Fredrik Erixon, the Director of the European Center for International Political Economy, about global economic recession and downgrading of credit ratings of Spanish banks.

Basically, since this is a nasty surprise, I’m referring to the downgrade of those credit ratings, but how bad is the downgrade?

I’d put it like this it is perhaps not as bad as it looks like. The downgrade itself is probably not as bad as it looks. The banks in question are some of the biggest banks in the world and they are of course affected by the global economic recession that we are seeing right now with narrow economic activity, with fewer clients that are asking them for the services, so they are seeing their profitability going down.

So, in that sense I think it is not as bad as it looks but we need to put this in a perspective and of course the perspective is that we are right now in a situation which is probably going to become much worse than it is today. All the economic indicators right now are basically suggesting that we are heading for a downturn not only in Europe but also in Asia, in North America and perhaps in other parts of the world as well which means that all the major liquid markets in the world are going to go down and perhaps they are going to also go down severely, especially in Europe where there is a risk for Greece exiting the euro and where we see the same problems in Spain and Italy, and some of these problems are indeed connected to banks as well.

So, we are right now on the doorstep of a global economic recession which is going to become even worse. And when that happens of course the conditions for the banks are going to become even worse as well. So, this may be just repercussive of new problems to come for the banks. This might be the first of several downgrades that are going to come for these banks in the next, let’s say, one or two years. Banks all around the world are heading for much tougher conditions with the problems of economy that we are seeing and when that happens they need to adjust to it.

Interestingly enough, I have heard that the Spanish Government has been considering an option of giving money directly to the banks. Could that have worked if that had ever happened?

The Spanish banks themselves need to be recapitalized in many different ways. What we have seen recently is the Spanish Government injecting capital into one of the banks in Spain and since then we also had an agreement among the Eurozone governments that they all going to give a special bailout package to the Spanish Government in order to recapitalize the entire banking sector, not only one bank sector. And yesterday we had independent auditors that had looked into the conditions for Spanish banks and they came up with two different figures suggesting that in the worst case scenario Spanish banks need injection of capital, basically equities, to June of 50-60 billions of euro.
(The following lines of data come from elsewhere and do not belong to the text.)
/-- BOOT_CNT_LO (16_anneal_self_test_and_unit_faults.md, R516). -/
def bootCntLo : Nat := 0x400b0130

/-- BOOT_CNT_HI (16_anneal_self_test_and_unit_faults.md, R516). -/
def bootCntHi : Nat := 0x400b0134

/-- LOG_STAT (16_anneal_self_test_and_unit_faults.md, R516). -/
def logStat : Nat := 0x400b0300

/-- LOG_SEQ (16_anneal_self_test_and_unit_faults.md, R516). -/
def logSeq : Nat := 0x400b0304

/-- TG_CFG (u < 16) (16_anneal_self_test_and_unit_faults.md, R516). -/
def tgCfg (u : Fin 16) : Nat := 0x400a0000 + 0x200 * u.val

/-- TG_CMD (u < 16) (16_anneal_self_test_and_unit_faults.md, R516). -/
def tgCmd (u : Fin 16) : Nat := 0x400a0004 + 0x200 * u.val

/-- TG_STAT (u < 16) (16_anneal_self_test_and_unit_faults.md, R516). -/
def tgStat (u : Fin 16) : Nat := 0x400a0008 + 0x200 * u.val

/-- TG_MIN (u < 16) (16_anneal_self_test_and_unit_faults.md, R516). -/
def tgMin (u : Fin 16) : Nat := 0x400a000c + 0x200 * u.val

/-- TG_MAX (u < 16) (16_anneal_self_test_and_unit_faults.md, R516). -/
def tgMax (u : Fin 16) : Nat := 0x400a0010 + 0x200 * u.val

/-- TG_CNT (u < 16) (16_anneal_self_test_and_unit_faults.md, R516). -/
def tgCnt (u : Fin 16) : Nat := 0x400a0014 + 0x200 * u.val

/-- TG_DROP (u < 16) (16_anneal_self_test_and_unit_faults.md, R516). -/
def tgDrop (u : Fin 16) : Nat := 0x400a0018 + 0x200 * u.val

/-- TG_EDGE (u < 16, j < 31) (16_anneal_self_test_and_unit_faults.md, R516). -/
def tgEdge (u : Fin 16) (j : Fin 31) : Nat := 0x400a0084 + 0x200 * u.val + 0x4 * j.val

/-- TG_BIN (u < 16, j < 32) (16_anneal_self_test_and_unit_faults.md, R516). -/
def tgBin (u : Fin 16) (j : Fin 32) : Nat := 0x400a0100 + 0x200 * u.val + 0x4 * j.val

/-- HS_CFG (n < 2) (17_host_and_network_ports.md, R526). -/
def hsCfg (n : Fin 2) : Nat := 0x40080000 + 0x1000 * n.val

/-- HS_STAT (n < 2) (17_host_and_network_ports.md, R526). -/
def hsStat (n : Fin 2) : Nat := 0x40080004 + 0x1000 * n.val

/-- HS_EVQ (n < 2, j < 4) (17_host_and_network_ports.md, R526). -/
def hsEvq (n : Fin 2) (j : Fin 4) : Nat := 0x40080010 + 0x1000 * n.val + 0x4 * j.val

/-- HS_EVQ_POP (n < 2) (17_host_and_network_ports.md, R526). -/
def hsEvqPop (n : Fin 2) : Nat := 0x40080020 + 0x1000 * n.val

/-- CAN_CFG (n < 4) (17_host_and_network_ports.md, R532). -/
def canCfg (n : Fin 4) : Nat := 0x40060000 + 0x1000 * n.val

/-- CAN_NBT (n < 4) (17_host_and_network_ports.md, R532). -/
def canNbt (n : Fin 4) : Nat := 0x40060004 + 0x1000 * n.val

/-- CAN_DBT (n < 4) (17_host_and_network_ports.md, R532). -/
def canDbt (n : Fin 4) : Nat := 0x40060008 + 0x1000 * n.val

/-- CAN_CMD (n < 4) (17_host_and_network_ports.md, R532). -/
def canCmd (n : Fin 4) : Nat := 0x4006000c + 0x1000 * n.val

/-- CAN_STAT (n < 4) (17_host_and_network_ports.md, R532). -/
def canStat (n : Fin 4) : Nat := 0x40060010 + 0x1000 * n.val

/-- CAN_RX_POP (n < 4) (17_host_and_network_ports.md, R532). -/
def canRxPop (n : Fin 4) : Nat := 0x40060020 + 0x1000 * n.val

/-- CAN_TX_PUSH (n < 4) (17_host_and_network_ports.md, R532). -/
def canTxPush (n : Fin 4) : Nat := 0x40060024 + 0x1000 * n.val

/-- CAN_RX_FRAME (n < 4, w < 20) (17_host_and_network_ports.md, R532). -/
def canRxFrame (n : Fin 4) (w : Fin 20) : Nat := 0x40060100 + 0x1000 * n.val + 0x4 * w.val

/-- CAN_TX_FRAME (n < 4, w < 20) (17_host_and_network_ports.md, R532). -/
def canTxFrame (n : Fin 4) (w : Fin 20) : Nat := 0x40060180 + 0x1000 * n.val + 0x4 * w.val

/-- CAN_FID (n < 4, k < 32) (17_host_and_network_ports.md, R532). -/
def canFid (n : Fin 4) (k : Fin 32) : Nat := 0x40060200 + 0x1000 * n.val + 0x8 * k.val

/-- CAN_FMASK (n < 4, k < 32) (17_host_and_network_ports.md, R532). -/
def canFmask (n : Fin 4) (k : Fin 32) : Nat := 0x40060204 + 0x1000 * n.val + 0x8 * k.val

/-- CAN_TP_CFG (n < 4, j < 4) (17_host_and_network_ports.md, R532). -/
def canTpCfg (n : Fin 4) (j : Fin 4) : Nat := 0x40060300 + 0x1000 * n.val + 0x8 * j.val

/-- CAN_TP_BUF (n < 4, j < 4) (17_host_and_network_ports.md, R532). -/
def canTpBuf (n : Fin 4) (j : Fin 4) : Nat := 0x40060304 + 0x1000 * n.val + 0x8 * j.val

/-- ETH_CFG (n < 2) (17_host_and_network_ports.md, R535). -/
def ethCfg (n : Fin 2) : Nat := 0x40070000 + 0x2000 * n.val

/-- ETH_CMD (n < 2) (17_host_and_network_ports.md, R535). -/
def ethCmd (n : Fin 2) : Nat := 0x40070004 + 0x2000 * n.val

/-- ETH_RXBASE (n < 2) (17_host_and_network_ports.md, R533). -/
def ethRxbase (n : Fin 2) : Nat := 0x40070008 + 0x2000 * n.val

/-- ETH_TXBASE (n < 2) (17_host_and_network_ports.md, R533). -/
def ethTxbase (n : Fin 2) : Nat := 0x4007000c + 0x2000 * n.val

/-- ETH_MACLO (n < 2) (17_host_and_network_ports.md, R533). -/
def ethMacLo (n : Fin 2) : Nat := 0x40070010 + 0x2000 * n.val

/-- ETH_MACHI (n < 2) (17_host_and_network_ports.md, R533). -/
def ethMacHi (n : Fin 2) : Nat := 0x40070014 + 0x2000 * n.val

/-- ETH_STAT (n < 2) (17_host_and_network_ports.md, R535). -/
def ethStat (n : Fin 2) : Nat := 0x40070018 + 0x2000 * n.val

/-- ETH_MDIO (n < 2) (17_host_and_network_ports.md, R535). -/
def ethMdio (n : Fin 2) : Nat := 0x4007001c + 0x2000 * n.val

/-- Key of ANA_COMP_RC16. Its address formula (0x4009_3040 + 4·16) is the address of ANA_COMP_BG0, so it is kept
off the bus (log entry 7). -/
def anaCompRc16 : Nat := 0x140093080

/-- A class of registers: a base address, the counts and strides of its indices (widest stride first), the reset
value and the bits of each access code of R8. Bits in no mask are RO or reserved. -/
structure Row where
  base : Nat
  dims : List (Nat × Nat)
  reset : BitVec 32
  rw : BitVec 32
  rwl : BitVec 32
  sealed : BitVec 32
  w1c : BitVec 32
  wo : BitVec 32
  deriving DecidableEq, Repr

/-- Whether the offset `o` is one of the offsets the counts and strides `dims` give. -/
def offsetIn : List (Nat × Nat) → Nat → Bool
  | [], o => o == 0
  | (n, st) :: ds, o => decide (o / st < n) && offsetIn ds (o % st)

/-- Whether the register at `a` belongs to the class. -/
def inRow (r : Row) (a : Nat) : Bool := decide (r.base ≤ a) && offsetIn r.dims (a - r.base)

/-- Register classes, part 0. -/
def rows0 : List Row := [
  ⟨0x40010200, [], 0x0, 0x0, 0x0, 0x0, 0x0, 0x8000001f⟩,  -- SAF_FENCE_CMD
  ⟨0x40010204, [], 0x73fff, 0x0, 0x0, 0x0, 0x80000000, 0x0⟩,  -- SAF_FENCE_STAT
  ⟨0x40010280, [(19, 0x4)], 0x0, 0x0, 0x0, 0x0, 0x80000000, 0x0⟩,  -- SAF_FENCE_CAP
  ⟨0x40010100, [], 0x0, 0x0, 0x0, 0x0, 0x0, 0x0⟩,  -- SAF_TB_LO
  ⟨0x40010104, [], 0x0, 0x0, 0x0, 0x0, 0x0, 0x0⟩,  -- SAF_TB_HI
  ⟨0x40010140, [(20, 0x4)], 0x0, 0x0, 0x0, 0x0, 0x40000000, 0x0⟩,  -- SAF_TB_ISL
  ⟨0x40010300, [], 0x0, 0x0, 0x0, 0x0, 0xff0000, 0x0⟩,  -- SAF_TL_STAT
  ⟨0x40010304, [], 0x0, 0x0, 0x0, 0x0, 0x0, 0xffff⟩,  -- SAF_TL_CMD
  ⟨0x40010308, [], 0x1f, 0x0, 0x0, 0xe0, 0x0, 0x0⟩,  -- SAF_TL_CFG
  ⟨0x40010320, [(19, 0x4)], 0x0, 0x0, 0x0, 0xe0, 0x0, 0x0⟩,  -- SAF_FMASK
  ⟨0x40022000, [(4, 0x4)], 0x0, 0x0, 0x0, 0x0, 0x0, 0x0⟩,  -- EVR_APPQ
  ⟨0x40022010, [], 0x0, 0x0, 0x0, 0x0, 0x0, 0xffffffff⟩,  -- EVR_APPQ_POP
  ⟨0x40022014, [], 0x0, 0x0, 0x0, 0x0, 0x0, 0x0⟩,  -- EVR_APPQ_STAT
  ⟨0x40010400, [(4, 0x4)], 0x0, 0x0, 0x0, 0x0, 0x0, 0x0⟩,  -- EVR_SAFQ
  ⟨0x40010410, [], 0x0, 0x0, 0x0, 0x0, 0x0, 0xffffffff⟩,  -- EVR_SAFQ_POP
  ⟨0x40010414, [], 0x0, 0x0, 0x0, 0x0, 0x0, 0x0⟩,  -- EVR_SAFQ_STAT
  ⟨0x40021000, [(512, 0x4)], 0x4, 0x9fe00f1f, 0x0, 0x0, 0x0, 0x0⟩,  -- EVR_ROUTE
  ⟨0x40023000, [(64, 0x4)], 0x0, 0x0, 0x0, 0xffff, 0x0, 0x0⟩,  -- FW_ENTRY
  ⟨0x40023100, [], 0x0, 0x0, 0x0, 0x0, 0x0, 0x0⟩,  -- FW_VIOL_ADDR
  ⟨0x40023104, [], 0x0, 0x0, 0x0, 0x0, 0x80000000, 0x0⟩,  -- FW_VIOL_INFO
  ⟨0x40000000, [], 0x0, 0x0, 0x0, 0x0, 0x800, 0x0⟩,  -- AON_MODE
  ⟨0x40000004, [], 0x0, 0x0, 0x0, 0x0, 0x0, 0xff000007⟩,  -- AON_MODE_CMD
  ⟨0x40000008, [], 0xa0500, 0xffff01, 0x0, 0xff000004, 0x0, 0x0⟩,  -- AON_MODE_CFG
  ⟨0x40000010, [], 0x1ffff, 0x1fffff, 0x0, 0x0, 0x0, 0x0⟩,  -- AON_WAKE_EN
  ⟨0x40000014, [], 0x0, 0x0, 0x0, 0x0, 0x3fffff, 0x0⟩,  -- AON_WAKE_CAUSE
  ⟨0x40000020, [], 0x0, 0xffffffff, 0x0, 0x0, 0x0, 0x0⟩,  -- AON_RTC_SEC
  ⟨0x40000024, [], 0xffffffff, 0xffffffff, 0x0, 0x0, 0x0, 0x0⟩,  -- AON_RTC_ALARM
  ⟨0x40000030, [], 0x0, 0x0, 0x0, 0x0, 0x8000ffff, 0x0⟩,  -- AON_SCRUB_STAT
  ⟨0x40000034, [], 0x0, 0x0, 0x0, 0x0, 0x0, 0x0⟩,  -- AON_SCRUB_UEADDR
  ⟨0x40000038, [], 0x0, 0x0, 0x0, 0x0, 0xf0, 0x0⟩,  -- AON_SUP_STAT
  ⟨0x40000100, [(8, 0x4)], 0x0, 0x0, 0x0, 0x0, 0x0, 0x0⟩,  -- AON_LATCH0_7
  ⟨0x40000120, [(8, 0x4)], 0x0, 0xffffffff, 0x0, 0x0, 0x0, 0x0⟩,  -- AON_LATCH8_15
  ⟨0x400b0100, [], 0xff00, 0x0, 0x0, 0x0, 0x0, 0x0⟩,  -- MOULD_STAT
  ⟨0x400b0104, [], 0x0, 0x0, 0x0, 0x0, 0x0, 0x0⟩,  -- MOULD_DETAIL
  ⟨0x400b0110, [(2, 0x4)], 0x0, 0x0, 0x0, 0x0, 0x0, 0x0⟩,  -- MOULD_SLOT_INFO
  ⟨0x400b0118, [(2, 0x4)], 0x0, 0x0, 0x0, 0x0, 0x0, 0x0⟩,  -- MOULD_SLOT_SEQ
  ⟨0x400b0120, [], 0x0, 0x0, 0x0, 0x0, 0x0, 0xff0f011f⟩,  -- MOULD_CMD
  ⟨0x400b0124, [], 0x0, 0x0, 0x0, 0x0, 0x60000000, 0x0⟩,  -- MOULD_CMD_STAT
  ⟨0x400b0128, [], 0x0, 0x0, 0x0, 0x0, 0x0, 0x0⟩,  -- MOULD_RB_CNT
  ⟨0x40030000, [(3, 0x1000)], 0x0, 0x0, 0x0, 0x0, 0x0, 0x8000ffff⟩  -- CRU_MB_CMD
  ]

/-- Register classes, part 1. -/
def rows1 : List Row := [
  ⟨0x40030004, [(3, 0x1000)], 0x0, 0x0, 0x0, 0x0, 0x70000000, 0x0⟩,  -- CRU_MB_STAT
  ⟨0x40030010, [(3, 0x1000), (4, 0x4)], 0x0, 0xffffffff, 0x0, 0x0, 0x0, 0x0⟩,  -- CRU_MB_ARG
  ⟨0x40030020, [(3, 0x1000)], 0x0, 0x0, 0x0, 0x0, 0x0, 0x0⟩,  -- CRU_MB_RES
  ⟨0x40030400, [(3, 0x1000), (256, 0x4)], 0x0, 0xffffffff, 0x0, 0x0, 0x0, 0x0⟩,  -- CRU_MB_BUF
  ⟨0x40034000, [], 0x0, 0x0, 0x0, 0x0, 0x0, 0x0⟩,  -- CRU_LIFE
  ⟨0x40038000, [(24, 0x10)], 0x0, 0x0, 0x0, 0x0, 0x0, 0x0⟩,  -- CRU_IDSTAT
  ⟨0x40038004, [(24, 0x10)], 0x0, 0x0, 0x0, 0x0, 0x0, 0x0⟩,  -- CRU_IDMAKER
  ⟨0x40038008, [(24, 0x10)], 0x0, 0x0, 0x0, 0x0, 0x0, 0x0⟩,  -- CRU_IDTAGLO
  ⟨0x4003800c, [(24, 0x10)], 0x0, 0x0, 0x0, 0x0, 0x0, 0x0⟩,  -- CRU_IDTAGHI
  ⟨0x40209000, [(6, 0x10000), (48, 0x20)], 0x0, 0x0, 0xffffffff, 0x0, 0x0, 0x0⟩,  -- FAB_CELL_CTL
  ⟨0x40301000, [(96, 0x20)], 0x0, 0x0, 0xffffffff, 0x0, 0x0, 0x0⟩,  -- FAB_CELL_CTL
  ⟨0x40209004, [(6, 0x10000), (48, 0x20)], 0x0, 0x0, 0xffffffff, 0x0, 0x0, 0x0⟩,  -- FAB_CELL_MODE
  ⟨0x40301004, [(96, 0x20)], 0x0, 0x0, 0xffffffff, 0x0, 0x0, 0x0⟩,  -- FAB_CELL_MODE
  ⟨0x40209008, [(6, 0x10000), (48, 0x20)], 0x0, 0x0, 0xffffffff, 0x0, 0x0, 0x0⟩,  -- FAB_CELL_K1
  ⟨0x40301008, [(96, 0x20)], 0x0, 0x0, 0xffffffff, 0x0, 0x0, 0x0⟩,  -- FAB_CELL_K1
  ⟨0x4020900c, [(6, 0x10000), (48, 0x20)], 0x0, 0x0, 0xffffffff, 0x0, 0x0, 0x0⟩,  -- FAB_CELL_K2
  ⟨0x4030100c, [(96, 0x20)], 0x0, 0x0, 0xffffffff, 0x0, 0x0, 0x0⟩,  -- FAB_CELL_K2
  ⟨0x40209010, [(6, 0x10000), (48, 0x20)], 0x0, 0x0, 0xffffffff, 0x0, 0x0, 0x0⟩,  -- FAB_CELL_K3
  ⟨0x40301010, [(96, 0x20)], 0x0, 0x0, 0xffffffff, 0x0, 0x0, 0x0⟩,  -- FAB_CELL_K3
  ⟨0x40209014, [(6, 0x10000), (48, 0x20)], 0x0, 0x0, 0xfffff800, 0x0, 0x0, 0x0⟩,  -- FAB_CELL_ACT
  ⟨0x40301014, [(96, 0x20)], 0x0, 0x0, 0xfffff800, 0x0, 0x0, 0x0⟩,  -- FAB_CELL_ACT
  ⟨0x40209018, [(6, 0x10000), (48, 0x20)], 0x0, 0x0, 0xf, 0x0, 0x0, 0x0⟩,  -- FAB_CELL_TARGET
  ⟨0x40301018, [(96, 0x20)], 0x0, 0x0, 0xffffffff, 0x0, 0x0, 0x0⟩,  -- FAB_CELL_TARGET
  ⟨0x4020901c, [(6, 0x10000), (48, 0x20)], 0x0, 0x0, 0xffffffff, 0x0, 0x0, 0x0⟩,  -- FAB_CELL_OUT
  ⟨0x4030101c, [(96, 0x20)], 0x0, 0x0, 0xffffffff, 0x0, 0x0, 0x0⟩,  -- FAB_CELL_OUT
  ⟨0x40208000, [(6, 0x10000)], 0x0, 0x0, 0x0, 0x0, 0x70000000, 0x0⟩,  -- FAB_STAT
  ⟨0x40300000, [], 0x0, 0x0, 0x0, 0x0, 0x70000000, 0x0⟩,  -- FAB_STAT
  ⟨0x40208004, [(6, 0x10000)], 0x0, 0x0, 0x0, 0x0, 0x0, 0x0⟩,  -- FAB_SWEEP
  ⟨0x40300004, [], 0x0, 0x0, 0x0, 0x0, 0x0, 0x0⟩,  -- FAB_SWEEP
  ⟨0x40208008, [(6, 0x10000)], 0x0, 0x3ff, 0x0, 0x0, 0x0, 0x0⟩,  -- FAB_PEEK
  ⟨0x40300008, [], 0x0, 0x3ff, 0x0, 0x0, 0x0, 0x0⟩,  -- FAB_PEEK
  ⟨0x4020800c, [(6, 0x10000)], 0x0, 0x0, 0x0, 0x0, 0x0, 0x0⟩,  -- FAB_PEEK_VAL
  ⟨0x4030000c, [], 0x0, 0x0, 0x0, 0x0, 0x0, 0x0⟩,  -- FAB_PEEK_VAL
  ⟨0x40208010, [(6, 0x10000), (2, 0x4)], 0x0, 0x0, 0x0, 0x0, 0x0, 0x0⟩,  -- FAB_FLAG
  ⟨0x40300010, [(3, 0x4)], 0x0, 0x0, 0x0, 0x0, 0x0, 0x0⟩,  -- FAB_FLAG
  ⟨0x40208020, [(6, 0x10000), (2, 0x4)], 0x0, 0x0, 0x0, 0x0, 0xffffffff, 0x0⟩,  -- FAB_FAILF
  ⟨0x40300020, [(3, 0x4)], 0x0, 0x0, 0x0, 0x0, 0xffffffff, 0x0⟩,  -- FAB_FAILF
  ⟨0x40208030, [(6, 0x10000), (2, 0x4)], 0x0, 0x0, 0x0, 0x0, 0xffffffff, 0x0⟩,  -- FAB_SATF
  ⟨0x40300030, [(3, 0x4)], 0x0, 0x0, 0x0, 0x0, 0xffffffff, 0x0⟩,  -- FAB_SATF
  ⟨0x40208040, [(6, 0x10000), (2, 0x4)], 0x0, 0x0, 0x0, 0x0, 0x0, 0xffffffff⟩  -- FAB_UNLATCH
  ]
So, what we are going to see very soon I think is that the Spanish Government is going to make a formal request to the Eurozone to get this sort of package. And that basically means that you are going to see a government injection of money into these banks in order to make them more stable than they are because the situation in Spain has been alarmingly acute in the past weeks because the banks themselves are in trouble. And the problems in the banking sector are causing many investors and others to worry about also the status of the Spanish Government and its capacity to basically borrow money on private markets in order to cover its fiscal deficit because there is a very strong intimate relation between the Spanish banks and the Spanish Government with many Spanish banks sitting on the Spanish Government’s bonds and use them as a collateral when they are taking up loans from the European Central Bank and from others.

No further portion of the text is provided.